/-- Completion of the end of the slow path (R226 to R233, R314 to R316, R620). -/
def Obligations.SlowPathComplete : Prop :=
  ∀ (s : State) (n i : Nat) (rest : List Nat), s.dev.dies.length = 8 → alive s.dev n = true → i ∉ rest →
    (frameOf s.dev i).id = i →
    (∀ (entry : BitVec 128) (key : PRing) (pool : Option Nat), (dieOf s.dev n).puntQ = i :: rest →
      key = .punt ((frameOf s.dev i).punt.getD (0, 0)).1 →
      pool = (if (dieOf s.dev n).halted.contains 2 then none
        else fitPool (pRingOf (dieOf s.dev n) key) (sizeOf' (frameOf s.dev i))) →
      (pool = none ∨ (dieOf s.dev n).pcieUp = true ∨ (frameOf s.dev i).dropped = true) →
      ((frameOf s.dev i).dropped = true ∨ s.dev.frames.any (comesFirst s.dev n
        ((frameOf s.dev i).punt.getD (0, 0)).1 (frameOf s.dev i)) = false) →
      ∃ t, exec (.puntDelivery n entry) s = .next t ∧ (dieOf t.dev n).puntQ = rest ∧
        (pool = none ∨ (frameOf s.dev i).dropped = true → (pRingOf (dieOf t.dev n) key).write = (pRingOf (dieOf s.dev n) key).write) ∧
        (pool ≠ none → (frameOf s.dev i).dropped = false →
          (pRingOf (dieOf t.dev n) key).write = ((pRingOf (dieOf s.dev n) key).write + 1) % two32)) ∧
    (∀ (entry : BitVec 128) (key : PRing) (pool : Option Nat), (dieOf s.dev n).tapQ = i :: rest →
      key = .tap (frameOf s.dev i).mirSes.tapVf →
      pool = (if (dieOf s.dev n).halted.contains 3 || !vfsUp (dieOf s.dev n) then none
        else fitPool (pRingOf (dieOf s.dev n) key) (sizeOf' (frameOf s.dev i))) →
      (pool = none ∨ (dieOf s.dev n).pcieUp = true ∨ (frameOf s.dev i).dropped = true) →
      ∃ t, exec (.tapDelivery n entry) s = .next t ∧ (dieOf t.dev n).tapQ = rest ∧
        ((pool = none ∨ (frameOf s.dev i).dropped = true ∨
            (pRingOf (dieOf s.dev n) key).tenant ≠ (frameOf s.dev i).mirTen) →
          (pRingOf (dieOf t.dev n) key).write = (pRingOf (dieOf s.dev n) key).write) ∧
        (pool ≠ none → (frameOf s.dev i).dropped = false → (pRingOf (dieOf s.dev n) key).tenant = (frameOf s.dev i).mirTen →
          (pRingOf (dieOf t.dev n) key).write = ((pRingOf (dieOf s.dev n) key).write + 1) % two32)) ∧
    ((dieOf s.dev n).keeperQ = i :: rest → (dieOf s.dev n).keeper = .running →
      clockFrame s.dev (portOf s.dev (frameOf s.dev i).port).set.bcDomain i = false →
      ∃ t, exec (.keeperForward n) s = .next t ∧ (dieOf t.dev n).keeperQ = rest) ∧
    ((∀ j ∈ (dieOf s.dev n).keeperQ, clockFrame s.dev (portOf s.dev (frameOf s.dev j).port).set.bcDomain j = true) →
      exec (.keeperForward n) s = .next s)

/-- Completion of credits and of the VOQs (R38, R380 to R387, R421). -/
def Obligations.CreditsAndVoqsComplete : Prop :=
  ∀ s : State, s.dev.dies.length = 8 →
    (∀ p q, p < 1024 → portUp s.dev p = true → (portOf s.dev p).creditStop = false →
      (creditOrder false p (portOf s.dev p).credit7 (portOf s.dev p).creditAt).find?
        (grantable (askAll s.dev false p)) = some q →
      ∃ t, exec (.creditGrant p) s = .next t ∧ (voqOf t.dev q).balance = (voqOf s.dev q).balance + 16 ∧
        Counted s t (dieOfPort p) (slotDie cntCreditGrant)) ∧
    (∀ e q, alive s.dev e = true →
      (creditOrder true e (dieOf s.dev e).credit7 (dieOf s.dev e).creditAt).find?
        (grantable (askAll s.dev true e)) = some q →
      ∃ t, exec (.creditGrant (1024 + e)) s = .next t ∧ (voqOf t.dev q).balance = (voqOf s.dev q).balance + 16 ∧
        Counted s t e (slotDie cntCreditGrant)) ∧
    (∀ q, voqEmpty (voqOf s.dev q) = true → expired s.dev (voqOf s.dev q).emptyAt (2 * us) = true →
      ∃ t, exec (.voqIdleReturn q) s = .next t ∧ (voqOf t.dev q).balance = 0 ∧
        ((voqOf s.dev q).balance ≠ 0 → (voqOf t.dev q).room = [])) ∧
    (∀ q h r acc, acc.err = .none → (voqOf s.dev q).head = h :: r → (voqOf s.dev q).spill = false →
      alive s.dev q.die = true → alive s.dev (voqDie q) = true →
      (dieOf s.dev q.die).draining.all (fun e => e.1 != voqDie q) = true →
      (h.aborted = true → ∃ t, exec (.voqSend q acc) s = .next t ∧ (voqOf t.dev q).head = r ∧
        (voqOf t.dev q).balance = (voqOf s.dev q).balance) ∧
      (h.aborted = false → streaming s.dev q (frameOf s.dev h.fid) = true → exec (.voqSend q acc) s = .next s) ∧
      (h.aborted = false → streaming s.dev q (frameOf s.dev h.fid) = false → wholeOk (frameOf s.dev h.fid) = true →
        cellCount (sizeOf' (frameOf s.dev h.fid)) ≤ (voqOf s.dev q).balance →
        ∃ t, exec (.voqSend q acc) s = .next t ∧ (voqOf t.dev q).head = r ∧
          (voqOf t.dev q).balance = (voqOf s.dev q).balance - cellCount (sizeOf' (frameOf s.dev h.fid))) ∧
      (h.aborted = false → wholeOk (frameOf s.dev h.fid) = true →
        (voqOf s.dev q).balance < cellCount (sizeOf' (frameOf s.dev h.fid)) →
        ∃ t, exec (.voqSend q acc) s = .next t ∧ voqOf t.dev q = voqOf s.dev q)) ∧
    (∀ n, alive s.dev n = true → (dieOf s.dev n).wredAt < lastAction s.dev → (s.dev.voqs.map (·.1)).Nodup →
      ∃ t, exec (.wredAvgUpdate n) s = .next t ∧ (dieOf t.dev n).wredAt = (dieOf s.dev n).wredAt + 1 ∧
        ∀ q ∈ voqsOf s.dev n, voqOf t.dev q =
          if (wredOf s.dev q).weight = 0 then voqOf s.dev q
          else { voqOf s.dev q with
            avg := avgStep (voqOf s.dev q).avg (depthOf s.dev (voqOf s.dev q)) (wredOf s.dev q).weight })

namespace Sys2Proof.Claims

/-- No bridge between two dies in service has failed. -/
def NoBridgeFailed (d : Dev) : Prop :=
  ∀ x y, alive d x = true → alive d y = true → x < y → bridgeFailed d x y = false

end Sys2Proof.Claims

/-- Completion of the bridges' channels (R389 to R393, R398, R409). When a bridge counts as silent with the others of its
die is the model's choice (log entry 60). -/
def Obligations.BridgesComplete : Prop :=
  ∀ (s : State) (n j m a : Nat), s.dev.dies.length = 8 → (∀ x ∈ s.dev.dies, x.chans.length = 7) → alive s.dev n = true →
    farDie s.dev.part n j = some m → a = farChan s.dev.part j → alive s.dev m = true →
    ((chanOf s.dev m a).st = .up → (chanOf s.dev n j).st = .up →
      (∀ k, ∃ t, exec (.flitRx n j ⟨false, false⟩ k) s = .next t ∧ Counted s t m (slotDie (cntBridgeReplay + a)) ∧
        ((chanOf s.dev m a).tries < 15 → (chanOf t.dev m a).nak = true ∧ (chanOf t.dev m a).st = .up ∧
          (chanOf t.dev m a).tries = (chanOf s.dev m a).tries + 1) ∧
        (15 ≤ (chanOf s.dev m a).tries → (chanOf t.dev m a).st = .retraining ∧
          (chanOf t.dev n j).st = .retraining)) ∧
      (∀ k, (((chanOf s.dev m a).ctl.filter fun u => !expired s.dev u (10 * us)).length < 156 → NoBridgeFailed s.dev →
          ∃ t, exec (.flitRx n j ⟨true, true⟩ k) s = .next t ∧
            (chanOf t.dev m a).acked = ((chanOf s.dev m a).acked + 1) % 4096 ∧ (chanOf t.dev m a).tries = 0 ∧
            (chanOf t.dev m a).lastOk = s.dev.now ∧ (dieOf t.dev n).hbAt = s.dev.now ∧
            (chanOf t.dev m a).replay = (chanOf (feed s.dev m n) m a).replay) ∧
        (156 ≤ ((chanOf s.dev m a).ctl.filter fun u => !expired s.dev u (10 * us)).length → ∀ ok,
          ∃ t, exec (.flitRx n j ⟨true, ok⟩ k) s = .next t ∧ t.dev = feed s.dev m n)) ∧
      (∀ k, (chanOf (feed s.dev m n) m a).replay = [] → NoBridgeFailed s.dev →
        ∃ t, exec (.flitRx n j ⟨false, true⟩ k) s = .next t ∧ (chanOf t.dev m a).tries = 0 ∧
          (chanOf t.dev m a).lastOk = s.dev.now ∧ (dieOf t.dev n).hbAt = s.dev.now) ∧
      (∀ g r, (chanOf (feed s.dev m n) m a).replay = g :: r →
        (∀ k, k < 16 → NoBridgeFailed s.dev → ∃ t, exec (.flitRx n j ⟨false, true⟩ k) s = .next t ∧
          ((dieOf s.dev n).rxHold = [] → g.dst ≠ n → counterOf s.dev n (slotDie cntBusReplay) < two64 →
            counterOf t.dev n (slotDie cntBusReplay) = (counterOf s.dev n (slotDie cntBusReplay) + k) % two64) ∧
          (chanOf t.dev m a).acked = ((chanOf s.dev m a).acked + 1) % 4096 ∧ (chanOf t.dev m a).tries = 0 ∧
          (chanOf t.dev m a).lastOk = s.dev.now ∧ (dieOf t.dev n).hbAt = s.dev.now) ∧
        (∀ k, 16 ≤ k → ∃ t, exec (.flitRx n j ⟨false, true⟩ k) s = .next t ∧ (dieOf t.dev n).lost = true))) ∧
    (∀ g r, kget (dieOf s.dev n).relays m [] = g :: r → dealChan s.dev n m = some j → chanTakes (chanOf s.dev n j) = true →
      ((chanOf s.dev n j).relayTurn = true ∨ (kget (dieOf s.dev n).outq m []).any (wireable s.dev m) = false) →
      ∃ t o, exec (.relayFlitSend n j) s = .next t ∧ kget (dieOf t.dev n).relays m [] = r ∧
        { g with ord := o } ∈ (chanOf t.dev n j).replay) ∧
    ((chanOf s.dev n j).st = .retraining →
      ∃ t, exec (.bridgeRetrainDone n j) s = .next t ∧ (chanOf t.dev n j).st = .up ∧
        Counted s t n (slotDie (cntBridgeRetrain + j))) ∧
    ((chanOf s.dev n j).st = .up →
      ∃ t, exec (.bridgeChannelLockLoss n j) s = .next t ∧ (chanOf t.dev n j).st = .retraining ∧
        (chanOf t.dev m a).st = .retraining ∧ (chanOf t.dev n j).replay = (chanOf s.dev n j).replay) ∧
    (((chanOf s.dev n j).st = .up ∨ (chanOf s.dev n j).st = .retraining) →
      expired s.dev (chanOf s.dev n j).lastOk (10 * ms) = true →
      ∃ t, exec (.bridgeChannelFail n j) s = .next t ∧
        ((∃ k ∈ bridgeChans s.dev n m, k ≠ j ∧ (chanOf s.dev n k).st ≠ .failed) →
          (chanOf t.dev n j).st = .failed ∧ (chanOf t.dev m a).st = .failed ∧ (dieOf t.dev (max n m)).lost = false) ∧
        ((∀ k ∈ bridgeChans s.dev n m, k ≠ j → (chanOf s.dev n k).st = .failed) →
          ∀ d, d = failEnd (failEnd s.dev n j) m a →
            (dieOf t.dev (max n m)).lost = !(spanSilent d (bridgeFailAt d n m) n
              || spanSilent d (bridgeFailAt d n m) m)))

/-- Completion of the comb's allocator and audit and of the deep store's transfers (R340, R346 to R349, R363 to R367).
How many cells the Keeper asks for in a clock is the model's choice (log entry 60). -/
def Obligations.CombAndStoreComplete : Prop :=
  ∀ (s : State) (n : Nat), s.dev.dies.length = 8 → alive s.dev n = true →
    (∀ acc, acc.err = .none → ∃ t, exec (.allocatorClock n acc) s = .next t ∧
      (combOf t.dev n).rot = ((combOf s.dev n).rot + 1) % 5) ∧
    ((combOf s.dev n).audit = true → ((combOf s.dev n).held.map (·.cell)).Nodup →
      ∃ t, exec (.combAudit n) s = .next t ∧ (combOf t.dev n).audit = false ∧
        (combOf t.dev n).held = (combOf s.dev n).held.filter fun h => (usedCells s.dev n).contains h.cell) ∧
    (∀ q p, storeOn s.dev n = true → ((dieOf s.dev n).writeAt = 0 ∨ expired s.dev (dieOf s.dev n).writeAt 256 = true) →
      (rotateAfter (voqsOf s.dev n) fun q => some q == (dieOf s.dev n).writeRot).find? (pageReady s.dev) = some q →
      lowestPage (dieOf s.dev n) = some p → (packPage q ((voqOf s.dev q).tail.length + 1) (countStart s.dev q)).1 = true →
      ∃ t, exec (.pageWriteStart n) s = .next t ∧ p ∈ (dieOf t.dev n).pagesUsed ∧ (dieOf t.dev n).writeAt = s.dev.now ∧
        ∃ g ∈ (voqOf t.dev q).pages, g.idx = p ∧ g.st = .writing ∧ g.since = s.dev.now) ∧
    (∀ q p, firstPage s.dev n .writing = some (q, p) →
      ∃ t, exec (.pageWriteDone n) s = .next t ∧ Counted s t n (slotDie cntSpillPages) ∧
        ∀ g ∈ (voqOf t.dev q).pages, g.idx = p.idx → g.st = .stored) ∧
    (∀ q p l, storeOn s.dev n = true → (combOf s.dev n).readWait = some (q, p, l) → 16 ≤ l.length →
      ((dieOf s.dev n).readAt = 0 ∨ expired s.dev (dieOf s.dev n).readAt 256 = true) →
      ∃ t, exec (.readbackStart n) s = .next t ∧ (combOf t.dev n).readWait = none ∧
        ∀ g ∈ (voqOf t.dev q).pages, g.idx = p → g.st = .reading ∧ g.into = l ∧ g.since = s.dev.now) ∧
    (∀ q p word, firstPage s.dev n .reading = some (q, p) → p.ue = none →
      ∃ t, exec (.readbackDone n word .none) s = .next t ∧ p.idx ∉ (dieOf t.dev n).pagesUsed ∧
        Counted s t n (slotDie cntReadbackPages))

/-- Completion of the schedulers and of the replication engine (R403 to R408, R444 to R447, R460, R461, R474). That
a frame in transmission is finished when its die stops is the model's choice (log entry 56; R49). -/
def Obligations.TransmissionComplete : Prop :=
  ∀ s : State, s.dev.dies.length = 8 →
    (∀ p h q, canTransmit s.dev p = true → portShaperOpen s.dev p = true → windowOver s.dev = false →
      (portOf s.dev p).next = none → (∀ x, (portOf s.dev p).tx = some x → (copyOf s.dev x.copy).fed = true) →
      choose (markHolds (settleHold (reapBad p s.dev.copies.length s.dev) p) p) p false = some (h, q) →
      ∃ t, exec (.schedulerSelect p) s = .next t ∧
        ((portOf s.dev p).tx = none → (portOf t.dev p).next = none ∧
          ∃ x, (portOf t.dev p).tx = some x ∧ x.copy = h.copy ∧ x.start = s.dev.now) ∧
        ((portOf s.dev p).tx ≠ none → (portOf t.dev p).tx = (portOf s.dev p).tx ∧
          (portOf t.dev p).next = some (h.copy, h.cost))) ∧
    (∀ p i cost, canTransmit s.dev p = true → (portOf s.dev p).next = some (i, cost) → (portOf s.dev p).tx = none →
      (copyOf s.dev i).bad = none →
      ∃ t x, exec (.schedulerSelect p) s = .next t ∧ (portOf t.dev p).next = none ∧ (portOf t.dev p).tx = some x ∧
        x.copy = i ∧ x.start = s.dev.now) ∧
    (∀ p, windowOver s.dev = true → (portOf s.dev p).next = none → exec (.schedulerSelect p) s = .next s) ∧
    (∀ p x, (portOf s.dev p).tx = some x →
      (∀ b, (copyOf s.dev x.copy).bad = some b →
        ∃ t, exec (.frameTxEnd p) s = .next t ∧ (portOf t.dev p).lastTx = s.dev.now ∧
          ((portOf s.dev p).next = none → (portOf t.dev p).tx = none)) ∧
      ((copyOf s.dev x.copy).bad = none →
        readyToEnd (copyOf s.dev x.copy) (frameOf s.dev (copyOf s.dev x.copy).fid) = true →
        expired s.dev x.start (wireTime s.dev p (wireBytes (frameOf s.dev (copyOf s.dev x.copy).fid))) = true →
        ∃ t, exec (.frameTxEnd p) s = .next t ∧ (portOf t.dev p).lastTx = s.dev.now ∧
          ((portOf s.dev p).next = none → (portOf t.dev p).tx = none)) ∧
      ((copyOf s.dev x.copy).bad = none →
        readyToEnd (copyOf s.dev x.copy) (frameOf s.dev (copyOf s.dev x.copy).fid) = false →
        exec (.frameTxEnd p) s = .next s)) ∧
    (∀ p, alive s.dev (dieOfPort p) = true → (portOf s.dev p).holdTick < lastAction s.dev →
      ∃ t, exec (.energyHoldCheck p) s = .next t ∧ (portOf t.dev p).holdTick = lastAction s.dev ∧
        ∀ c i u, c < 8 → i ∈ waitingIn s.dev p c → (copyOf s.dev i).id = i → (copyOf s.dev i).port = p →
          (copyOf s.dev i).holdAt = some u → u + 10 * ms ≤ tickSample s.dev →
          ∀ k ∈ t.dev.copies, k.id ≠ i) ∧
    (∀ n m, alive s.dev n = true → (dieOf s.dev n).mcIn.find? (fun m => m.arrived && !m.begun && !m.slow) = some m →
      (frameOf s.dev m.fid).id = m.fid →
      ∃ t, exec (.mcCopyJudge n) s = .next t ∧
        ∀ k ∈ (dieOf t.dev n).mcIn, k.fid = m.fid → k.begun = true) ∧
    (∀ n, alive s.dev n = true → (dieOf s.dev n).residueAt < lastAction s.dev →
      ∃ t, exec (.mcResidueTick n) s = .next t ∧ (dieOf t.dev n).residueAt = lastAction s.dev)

----------------

## Directions for this task:
Search the entries for the string "BitVec" and return each line where it turns up.

## Your response:
    (∀ (entry : BitVec 128) (key : PRing) (pool : Option Nat), (dieOf s.dev n).puntQ = i :: rest →
    (∀ (entry : BitVec 128) (key : PRing) (pool : Option Nat), (dieOf s.dev n).tapQ = i :: rest →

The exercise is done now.